New York Philharmonic 2023-24 Review: Noseda Conducts Mahler & Mozart
Golda Scultz & Francesco Piemontesi Lead Delightful EveningBy Francisco Salazar
On Jan. 31, 2024, the New York Philharmonic performed an interesting program that included Mozart and Mahler, conducted by Gianandrea Noseda. The program focused on the joy of music, bringing together fine artistry from its orchestra and soloists.
On this evening Golda Schultz and Francesco Piemontesi were the evening’s guests and both had tremendous success on stage.
The night began with Mozart’s concert aria “Ch’io scordi di te” which brought out both Piemontesi and Schultz to perform.
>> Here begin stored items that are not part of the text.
-- ==== Sys2Proof/Tests/Slice0.lean ====
section
/-! SUPPORT. Tests: expected results are the manual's worked examples and tables, cited by rule or section. -/

namespace Sys2Proof.Tests

open Sys2Proof.Machine

set_option Elab.async false

/-! ## Helpers -/

/-- The part after reset with every link UP. -/
def base : Device :=
  { Device.afterReset 0 true with
    linkU := .up
    portA := { Port.reset true with link := .up }
    portB := { Port.reset true with link := .up } }

/-- The state of a part with no command waiting. -/
def on (d : Device) : State := ⟨[], d⟩

/-- The part after a command, from a part with no command waiting. -/
def after (c : Instr) (d : Device) : Device :=
  match exec c (on d) with
  | .next s => s.device
  | _ => d

/-- The bytes of a packet with its header made by the part's own rule (R3). -/
def packetBytes (kind : BitVec 4) (field : BitVec 16) (payload : List Byte) : List Byte :=
  (madePacket 0 kind field payload).bytes

/-- The symbols of such a packet. -/
def packetSyms (kind : BitVec 4) (field : BitVec 16) (payload : List Byte) : List Symbol :=
  Symbol.packet (packetBytes kind field payload)

/-- A part whose oldest request has this body. -/
def asked (d : Device) (body : List Byte) : Device :=
  { d with commands := [madePacket 0 9 0 body] }

/-- The newest answer's status and results. -/
def lastAnswer (d : Device) : Option (Status × List Byte) :=
  d.answers.getLast?.map fun a => (a.status, a.results)

/-! ## Chapter 1 -/

/-- 1.2, worked example: the header of a frame tail, kind 4, node 5, tag 1. -/
theorem test_header_built : (Header.bytes ⟨4, 5, 0, 0, 1⟩) = [74, 0, 0, 0, 1, 210] := by decide +kernel

/-- 1.2, worked example: one inverted bit is put right. -/
theorem test_header_corrected :
    checkHeader [72, 0, 0, 0, 1, 210] = .corrected ⟨4, 5, 0, 0, 1⟩ := by decide +kernel

/-- 1.2, worked example: two inverted bits are found. -/
theorem test_header_uncorrectable : checkHeader [72, 0, 0, 0, 0, 210] = .uncorrectable := by decide +kernel

/-- R8: the nine bytes 49 to 57 give 0x29B1. -/
theorem test_crc : crc16 [49, 50, 51, 52, 53, 54, 55, 56, 57] = 0x29B1 := by decide +kernel

/-- 1.4, worked example: packing two samples. -/
theorem test_pack : packRow [16383, 1] = [255, 252, 0, 16] := by decide +kernel

/-- 1.4, worked example: four or five sample bytes give the same two samples. -/
theorem test_unpack :
    unpackRow [255, 252, 0, 16] = [16383, 1] ∧ unpackRow [255, 252, 0, 16, 7] = [16383, 1] := by decide +kernel

/-- R1: a START inside a packet abandons it and opens a new one. -/
theorem test_abandoned_by_start :
    (after (.packetAbandoned .u [.start, .data 1, .start]) base).count .headerBad = 1
      ∧ (after (.packetAbandoned .u [.start, .data 1, .start]) base).openU = some [] := by decide +kernel

/-- R4: an uncorrectable header is counted and sets HEADER. -/
theorem test_uncorrectable_counted :
    (after (.uncorrectableHeader .b (Symbol.packet [72, 0, 0, 0, 0, 210])) base).count .headerBad = 1
      ∧ (after (.uncorrectableHeader .b (Symbol.packet [72, 0, 0, 0, 0, 210])) base).alerts = Alert.header.mask := by
  decide +kernel

/-- R17: a request on port B's reverse lane is refused. -/
theorem test_reverse_refused :
    (after (.reversePacketRefused .b (packetSyms 9 0 [1, 1])) base).count .serviceForeign = 1 := by decide +kernel
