-- ==== Sys2Proof/Machine/Constants.lean ====
section
/-! DEFINITION. The configuration as the machine reads it: the width W, the extension constants c_k, and the default table. -/

namespace Sys2Proof.Machine

/-- W = 2^MAX_LEVEL, the width of DATA (R8). -/
def dataWidth (p : Params) : Nat := 2 ^ p.maxLevel.val

/-- c_(k+1), the constant of level k+1, an element of T_k (R10, R35). -/
def extConst (p : Params) (k : Nat) : BitVec (2 ^ k) := (p.consts[k]?.getD 0).setWidth (2 ^ k)

/-- The default c_(k+1) (R36): c_1 = 1, and c_(k+2) = X_k, bit 2^k of T_(k+1).
PRESUMED for c_3 to c_8: the spec supplies them from general knowledge (93 G1; log 3). -/
def defaultConst : Nat → BitVec 128
  | 0 => 1
  | k + 1 => 1#128 <<< (2 ^ k)

/-- The default CONSTS (R36). -/
def defaultConsts : Vector (BitVec 128) 8 :=
  #v[defaultConst 0, defaultConst 1, defaultConst 2, defaultConst 3,
     defaultConst 4, defaultConst 5, defaultConst 6, defaultConst 7]

/-- A TAU with the default CONSTS and the given MAX_LEVEL. -/
def defaultParams (maxLevel : Fin 9) : Params := ⟨maxLevel, defaultConsts⟩

/-- The reference configuration (R7, R36): MAX_LEVEL = 7 and the default CONSTS. -/
def referenceParams : Params := defaultParams 7

end Sys2Proof.Machine
end

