-- ==== Sys2Proof/Machine/Invert.lean ====
section
/-! DEFINITION. INV (43_invert.md). -/

namespace Sys2Proof.Machine

/-- The result of INV (R174). -/
def invResult (s : State) (rs1 : RegIdx) : Except ErrorCode TowerElement :=
  match readSource s rs1 with
  | .error c => .error c
  | .ok a =>
    match invElem s.params a.level a.bits with
    | .error c => .error c
    | .ok r => .ok ⟨a.level, r⟩

/-- INV rd, rs1 (R174). -/
def execInv (rd rs1 : RegIdx) (s : State) : Outcome :=
  finishCommand (.inv rd rs1) (encode (.inv rd rs1)) s (invResult s rs1)

end Sys2Proof.Machine
end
The piece begins with a recitative which saw Schultz dig into her lush and round middle voice. However, as she had to go down to the lower parts of her voice in the lines “assai peggior!,” the voice lost some of its resonance.
But as she began the aria portion of the piece, Schultz’s voice flowed with a gorgeous legato line. The brightness of the middle register was on full display, especially as she held onto numerous phrases with precision. Her ascensions into the upper register were also delicate. especially as she repeated the first melody “Non temer, amato.” Here, Schultz added a couple of ornaments, sung with finesse and elegance.
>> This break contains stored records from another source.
/-- A command that hands on the errors of its source has them in the order of R216. -/
theorem oneSourceErrors_of_readSource {i : Instr} {rs1 : RegIdx}
    (h : ∀ c, readSource s rs1 = .error c → commandResult s i = .error c) : OneSourceErrors s i rs1 :=
  ⟨fun hempty => exec_of_error i (h _ (readSource_empty hempty)),
    fun ⟨hvalid, hdeep⟩ => exec_of_error i (h _ (readSource_tooDeep hvalid hdeep))⟩

/-- A command that hands on the errors of reading its two sources has all of RS1's before RS2's. -/
theorem twoSourceErrors_of_readSources {i : Instr} {rs1 rs2 : RegIdx}
    (h : ∀ c, readSources s rs1 rs2 = .error c → commandResult s i = .error c) : TwoSourceErrors s i rs1 rs2 :=
  ⟨oneSourceErrors_of_readSource fun c hc => h c (readSources_first_error hc),
    fun ⟨hvalid, hlevel⟩ hempty => exec_of_error i (h _ (readSources_second_error (readSource_ready hvalid hlevel)
      (readSource_empty hempty))),
    fun ⟨hvalid, hlevel⟩ ⟨hvalid2, hdeep⟩ => exec_of_error i (h _ (readSources_second_error
      (readSource_ready hvalid hlevel) (readSource_tooDeep hvalid2 hdeep)))⟩

end

/-! ### The halves of a source, and HI and LO (R121, R126, R127) -/

theorem hiHalf_setWidth (k : Nat) (d : Data) :
    hiHalf k (d.setWidth (2 ^ (k + 1))) = d.extractLsb' (2 ^ k) (2 ^ k) := by
  refine BitVec.eq_of_getLsbD_eq fun j hj => ?_
  have hin : 2 ^ k + j < 2 ^ (k + 1) := by omega
  simp only [getLsbD_hiHalf, BitVec.getLsbD_setWidth, BitVec.getLsbD_extractLsb', hj, hin, decide_true, Bool.true_and]

theorem loHalf_setWidth (k : Nat) (d : Data) :
    loHalf k (d.setWidth (2 ^ (k + 1))) = d.extractLsb' 0 (2 ^ k) := by
  refine BitVec.eq_of_getLsbD_eq fun j hj => ?_
  have hin : j < 2 ^ (k + 1) := by omega
  simp only [getLsbD_loHalf, BitVec.getLsbD_setWidth, BitVec.getLsbD_extractLsb', hj, hin, decide_true,
    Bool.true_and, Nat.zero_add]

section
variable {s : State} {rs1 : RegIdx}

theorem splitSource_error {c : ErrorCode} (h : readSource s rs1 = .error c) : splitSource s rs1 = .error c := by
  simp only [splitSource, h]

theorem splitSource_level_zero (hready : s.Ready rs1) (hlevel : s.levelOf rs1 = 0) :
    splitSource s rs1 = .error .shape := by
  simp only [splitSource, readSource_ready hready.1 hready.2]
  exact splitElem_level_zero hlevel

theorem splitSource_level_succ {k : Nat} (hready : s.Ready rs1) (hlevel : s.levelOf rs1 = k + 1) :
    splitSource s rs1 = .ok (⟨k, (s.reg rs1).data.extractLsb' (2 ^ k) (2 ^ k)⟩,
      ⟨k, (s.reg rs1).data.extractLsb' 0 (2 ^ k)⟩) := by
  simp only [splitSource, readSource_ready hready.1 hready.2]
  rw [splitElem_level_succ hlevel, bitsAt_setWidth _ hlevel.symm, hiHalf_setWidth, loHalf_setWidth]

theorem hiResult_error {c : ErrorCode} (h : splitSource s rs1 = .error c) : hiResult s rs1 = .error c := by
  simp only [hiResult, h]

theorem hiResult_ok {hi lo : TowerElement} (h : splitSource s rs1 = .ok (hi, lo)) : hiResult s rs1 = .ok hi := by
  simp only [hiResult, h]

theorem loResult_error {c : ErrorCode} (h : splitSource s rs1 = .error c) : loResult s rs1 = .error c := by
  simp only [loResult, h]

theorem loResult_ok {hi lo : TowerElement} (h : splitSource s rs1 = .ok (hi, lo)) : loResult s rs1 = .ok lo := by
  simp only [loResult, h]

end

/-! ### The join of two sources (R122, R128) -/

section
variable {s : State} {rs1 rs2 : RegIdx}

theorem joinResult_error {c : ErrorCode} (h : readSources s rs1 rs2 = .error c) :
    joinResult s rs1 rs2 = .error c := by
  simp only [joinResult, h]

theorem joinResult_level_ne (h1 : s.Ready rs1) (h2 : s.Ready rs2) (hne : s.levelOf rs1 ≠ s.levelOf rs2) :
    joinResult s rs1 rs2 = .error .shape := by
  simp only [joinResult, readSources_ready h1 h2]
  rw [if_pos hne]

theorem joinResult_tooDeep (h1 : s.Ready rs1) (h2 : s.Ready rs2) (heq : s.levelOf rs1 = s.levelOf rs2)
    (hdeep : s.params.maxLevel.val < s.levelOf rs1 + 1) : joinResult s rs1 rs2 = .error .shape := by
  simp only [joinResult, readSources_ready h1 h2]
  rw [if_neg (not_not_intro heq), if_pos hdeep]

theorem joinResult_ok (h1 : s.Ready rs1) (h2 : s.Ready rs2) (heq : s.levelOf rs1 = s.levelOf rs2)
    (hlevel : s.levelOf rs1 + 1 ≤ s.params.maxLevel.val) :
    joinResult s rs1 rs2 = .ok ⟨s.levelOf rs1 + 1,
      joinHalves (s.levelOf rs1) (s.elemAt rs1 (s.levelOf rs1)) (s.elemAt rs2 (s.levelOf rs1))⟩ := by
  simp only [joinResult, readSources_ready h1 h2]
  rw [if_neg (not_not_intro heq), if_neg (Nat.not_lt.mpr hlevel), bitsAt_setWidth _ heq]

end

/-- The bits of a join of two registers' elements: RS2's below, RS1's above. -/
theorem getLsbD_joinHalves_setWidth {k j : Nat} (hi lo : Data) (hj : j < 2 ^ k) :
    (joinHalves k (hi.setWidth (2 ^ k)) (lo.setWidth (2 ^ k))).getLsbD j = lo.getLsbD j ∧
      (joinHalves k (hi.setWidth (2 ^ k)) (lo.setWidth (2 ^ k))).getLsbD (2 ^ k + j) = hi.getLsbD j := by
  simp [getLsbD_joinHalves, hj]

/-! ### The constants zero and one (R123, R124, R129, R130) -/

theorem joinHalves_zero_one (k : Nat) : joinHalves k 0 1 = 1 := by
  refine BitVec.eq_of_getLsbD_eq fun j _ => ?_
  have hpos : 0 < 2 ^ k := Nat.two_pow_pos k
  by_cases hlow : j < 2 ^ k
  · simp [getLsbD_joinHalves, hlow, BitVec.getLsbD_one]
  · have hne : j ≠ 0 := by omega
    simp [getLsbD_joinHalves, hlow, BitVec.getLsbD_one, hne]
In the Rondo portion “Alme Belle, che vedete,” Schultz sang with virtuosic power, holding out notes and singing with fierce and precise coloratura while still maintaining the elegance of her tone and Mozart’s music. Her coda section was an incredible display of the soprano’s flexibility as she moved forward with precise coloratura and ascended to her climatic high note with clarity.
At the piano Piemontesi, who was making his New York Philharmonic debut, played with delicacy as he blended his sound with Scultz’s bright sound. There were moments where he also combined with the orchestra in order to give Schutz center stage, creating the perfect balance for both to shine in the piece.
The second piece of the program was Mozart’s Piano Concert No. 25. Piemontesi performed each movement with precision and virtuosic nature. It was as if the pianist’s hands glided around the keyboard. The second movement, the Andante, was the highlight of the piece, as he blended beautifully into the orchestral playing as he accompanied and winds before returning to the solo line. There was also an elegance to each movement and the runs in the first and third movement were smooth and graceful. One could smile as Piemontesi played each line in Mozart’s piece.
The second half was dedicated to Mahler’s Symphony No. 4. Noseda started the first movement “Bedächtig, nicht eilen” with a jovial sound to the orchestra that eventually led to a richer sound when the violins and cellos played their melodic lines. The second melody saw the winds give the piece a playful quality that they handed off to the strings. The waltz-like beat was also well-articulated and added to the flow of the piece.
The second movement, “In gemächlicher Bewegung, ohne Hast” saw the orchestra give the piece a mysterious sound that was contrasted by the first violinist’s jumpy solo. While the concertmaster’s sound took on a raspy tone, it was quite impressive how he resonated over the orchestra with ease. The brisk tempo gave for some unpredictable moments like the harsh accented notes, which were accompanied by the percussion.
Schultz returned to the stage during the third movement of the piece. She sat and listened as the orchestra played the gorgeous melodic lines of the “Ruhevoll, poco adagio.” You could see that she was enveloped in the music. Noseda for his part conducted this movement with ease as the cello line that opens the movement was delivered with lush sound, before being followed by the solo violin more delicate and ethereal sound. Meanwhile, the winds added texture to the violin playing. Toward the middle of the movement, there was an added playful quality to the winds and the violins that eventually built to a dramatic crescendo that showcased the immense sound of the New York Philharmonic. But as the movement concluded, Noseda brought back that calm ending with peacefulness and heavenly quality.
The fourth movement is almost like a lullaby. “Sehr behaglich” is described as sung “with childishly gay expression.” Schultz did just that as she sang with her bright sound and a joyful smile on her face. The rhythmic ascensions into the higher range flowed gorgeously and her lyrical legato lines were also beautiful. The lower notes did seem to stretch the soprano, but she compensated with her musicality. The orchestra also accompanied Schultz with the same propulsive and playful energy. During the “Kein’ Musik ist ja nicht auf Erden,” as the melody relaxed, Schultz leaned more into her legato phrases with a round tone. She extended the roulades with ease and, as she sang the last lines, her voice descended to a piano followed by the wind’s final iteration of the melody before also dying down to silence. It was as they say heavenly.